Cotehele sits on steep slopes high above the west bank of the Tamar, the historic boundary between Devon and Cornwall. It belonged to the Edgcumbe family for about 600 years from 1353 until 1947 and its fortunes were very much tied to those of the family.

A mediaeval manor house  was remodelled by Sir Richard Edgcumbe, who had supported Henry Tudor against Richard III  and then again by his son, Sir Piers who died in 1539.  A  plan of Cotehele from his time  shows two parks, together with orchards and enclosures around the house.  However Sir Piers moved the family seat to a new house overlooking Plymouth Sound: Mount Edgcumbe, and after that Cotehele was always a secondary home and only occupied on  an occasional basis.  This probably explains its survival, altered but always in the same spirit.

The family rose through the ranks and in 1742  another Sir Richard  was created Baron Edgcumbe for his political support for Sir Robert Walpole.  A Viscountcy followed for George Edgcumbe in 1781, who was an antiquarian and friend of Horace Walpole, and in 1789 he was raised to be Earl of Mount Edgcumbe.

The East Range and Terraces by William, 4th Earl of Mount Edgcumbe, 1915

During all this time Cotehele slept, until it  became the dower house for Caroline, the widow of the third Earl after his death in 1861. The house was renovated and partially remodelled, and major improvements were made in the gardens. Her daughter,  Lady Ernestine, then made it her home. After her death  in 1925, Cotehele reverted to a secondary residence and remained unmodernized. It was only lived in again by the head of the family after Mount Edgecumbe itself was bombed in 1941.  With the decision to rebuild that house,  Cotehele became the price paid  to the government in lieu of death duties, and it was then passed by them  to the National Trust who have owned it ever since.

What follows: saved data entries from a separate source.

/-! The hardware reset (70_reset_and_hazards.md rule R178). -/

@[simp] theorem State.hwReset_owned : (s.hwReset).owned = false := rfl
@[simp] theorem State.hwReset_phase : (s.hwReset).phase = .idle := rfl
@[simp] theorem State.hwReset_op : (s.hwReset).op = 0 := rfl
@[simp] theorem State.hwReset_addr : (s.hwReset).addr = 0 := rfl
@[simp] theorem State.hwReset_mm : (s.hwReset).mm = 0 := rfl
@[simp] theorem State.hwReset_len : (s.hwReset).len = 0 := rfl
@[simp] theorem State.hwReset_wdata : (s.hwReset).wdata = [] := rfl
@[simp] theorem State.hwReset_hdr : (s.hwReset).hdr = 0 := rfl
@[simp] theorem State.hwReset_hdrBuilt : (s.hwReset).hdrBuilt = false := rfl
@[simp] theorem State.hwReset_tb : (s.hwReset).tb = [] := rfl
@[simp] theorem State.hwReset_bidx : (s.hwReset).bidx = 0 := rfl
@[simp] theorem State.hwReset_echo : (s.hwReset).echo = 0 := rfl
@[simp] theorem State.hwReset_done : (s.hwReset).done = false := rfl
@[simp] theorem State.hwReset_status : (s.hwReset).status = .ok := rfl
@[simp] theorem State.hwReset_rdata : (s.hwReset).rdata = [] := rfl
@[simp] theorem State.hwReset_resetReq : (s.hwReset).resetReq = false := rfl
@[simp] theorem State.hwReset_calls : (s.hwReset).calls = s.calls := rfl
@[simp] theorem State.hwReset_unwrap : (s.hwReset).unwrap = s.unwrap := rfl
@[simp] theorem State.hwReset_codecOut : (s.hwReset).codecOut = s.codecOut := rfl
@[simp] theorem State.hwReset_line : (s.hwReset).line = s.line := rfl
@[simp] theorem State.hwReset_draws : (s.hwReset).draws = s.draws := rfl
@[simp] theorem State.hwReset_sent : (s.hwReset).sent = s.sent := rfl

/-! The status of each error kind (10_state.md rule R26). -/

omit s in
@[simp] theorem ErrorKind.ioError_status : ErrorKind.ioError.status = .ioError := rfl
omit s in
@[simp] theorem ErrorKind.headerBadError_status : ErrorKind.headerBadError.status = .headerBadError := rfl

/-! The transport's answer used up (rule R9). -/

@[simp] theorem State.useAnswer_owned : s.useAnswer.owned = s.owned := by unfold State.useAnswer; split <;> rfl
@[simp] theorem State.useAnswer_phase : s.useAnswer.phase = s.phase := by unfold State.useAnswer; split <;> rfl
@[simp] theorem State.useAnswer_op : s.useAnswer.op = s.op := by unfold State.useAnswer; split <;> rfl
@[simp] theorem State.useAnswer_addr : s.useAnswer.addr = s.addr := by unfold State.useAnswer; split <;> rfl
@[simp] theorem State.useAnswer_mm : s.useAnswer.mm = s.mm := by unfold State.useAnswer; split <;> rfl
@[simp] theorem State.useAnswer_len : s.useAnswer.len = s.len := by unfold State.useAnswer; split <;> rfl
@[simp] theorem State.useAnswer_wdata : s.useAnswer.wdata = s.wdata := by unfold State.useAnswer; split <;> rfl
@[simp] theorem State.useAnswer_hdr : s.useAnswer.hdr = s.hdr := by unfold State.useAnswer; split <;> rfl
@[simp] theorem State.useAnswer_hdrBuilt : s.useAnswer.hdrBuilt = s.hdrBuilt := by unfold State.useAnswer; split <;> rfl
@[simp] theorem State.useAnswer_tb : s.useAnswer.tb = s.tb := by unfold State.useAnswer; split <;> rfl
@[simp] theorem State.useAnswer_bidx : s.useAnswer.bidx = s.bidx := by unfold State.useAnswer; split <;> rfl
@[simp] theorem State.useAnswer_echo : s.useAnswer.echo = s.echo := by unfold State.useAnswer; split <;> rfl
@[simp] theorem State.useAnswer_done : s.useAnswer.done = s.done := by unfold State.useAnswer; split <;> rfl
@[simp] theorem State.useAnswer_status : s.useAnswer.status = s.status := by unfold State.useAnswer; split <;> rfl
@[simp] theorem State.useAnswer_rdata : s.useAnswer.rdata = s.rdata := by unfold State.useAnswer; split <;> rfl
@[simp] theorem State.useAnswer_resetReq : s.useAnswer.resetReq = s.resetReq := by unfold State.useAnswer; split <;> rfl
@[simp] theorem State.useAnswer_calls : s.useAnswer.calls = s.calls := by unfold State.useAnswer; split <;> rfl
@[simp] theorem State.useAnswer_unwrap : s.useAnswer.unwrap = s.unwrap := by unfold State.useAnswer; split <;> rfl
@[simp] theorem State.useAnswer_codecOut : s.useAnswer.codecOut = s.codecOut := by unfold State.useAnswer; split <;> rfl
@[simp] theorem State.useAnswer_sent : s.useAnswer.sent = s.sent := by unfold State.useAnswer; split <;> rfl

/-- L is a function of the latch alone (20_memory.md rule R42). -/
theorem State.frameLen_congr {s t : State} (h : t.len = s.len) : t.frameLen = s.frameLen := by
  simp only [State.frameLen, h]

theorem State.count_congr {s t : State} (h : t.len = s.len) : t.count = s.count := by
  simp only [State.count, h]

end

end Sys2Proof.Machine
end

From the National Trust Guidebook, 2015 edition

Caroline, 3rd Countess of Mount Edgcumbe (1808-1881) with Her Two Youngest Children, Charles and Ernestine; by James Sant, Mount Edgcumbe House;

The National Trust  think there are suggestions of a mediaeval or Tudor garden to the north of the house but by the 1839 tithe map they were just orchards, whilst the Valley Garden [No 3 on the map] that  runs down the steep slopes towards the Tamar was still woodland. But when the dowager Countess arrived there was probably no real garden to speak of.  This might have frightened some people but Caroline was the half-sister of William Fox Talbot, of Laycock Abbey, the pioneer of photography and a great plantsman [see the post on Abbotsbury for more info]. More to the point she had already made her mark on the gardens at Mount Edgecumbe before she was widowed.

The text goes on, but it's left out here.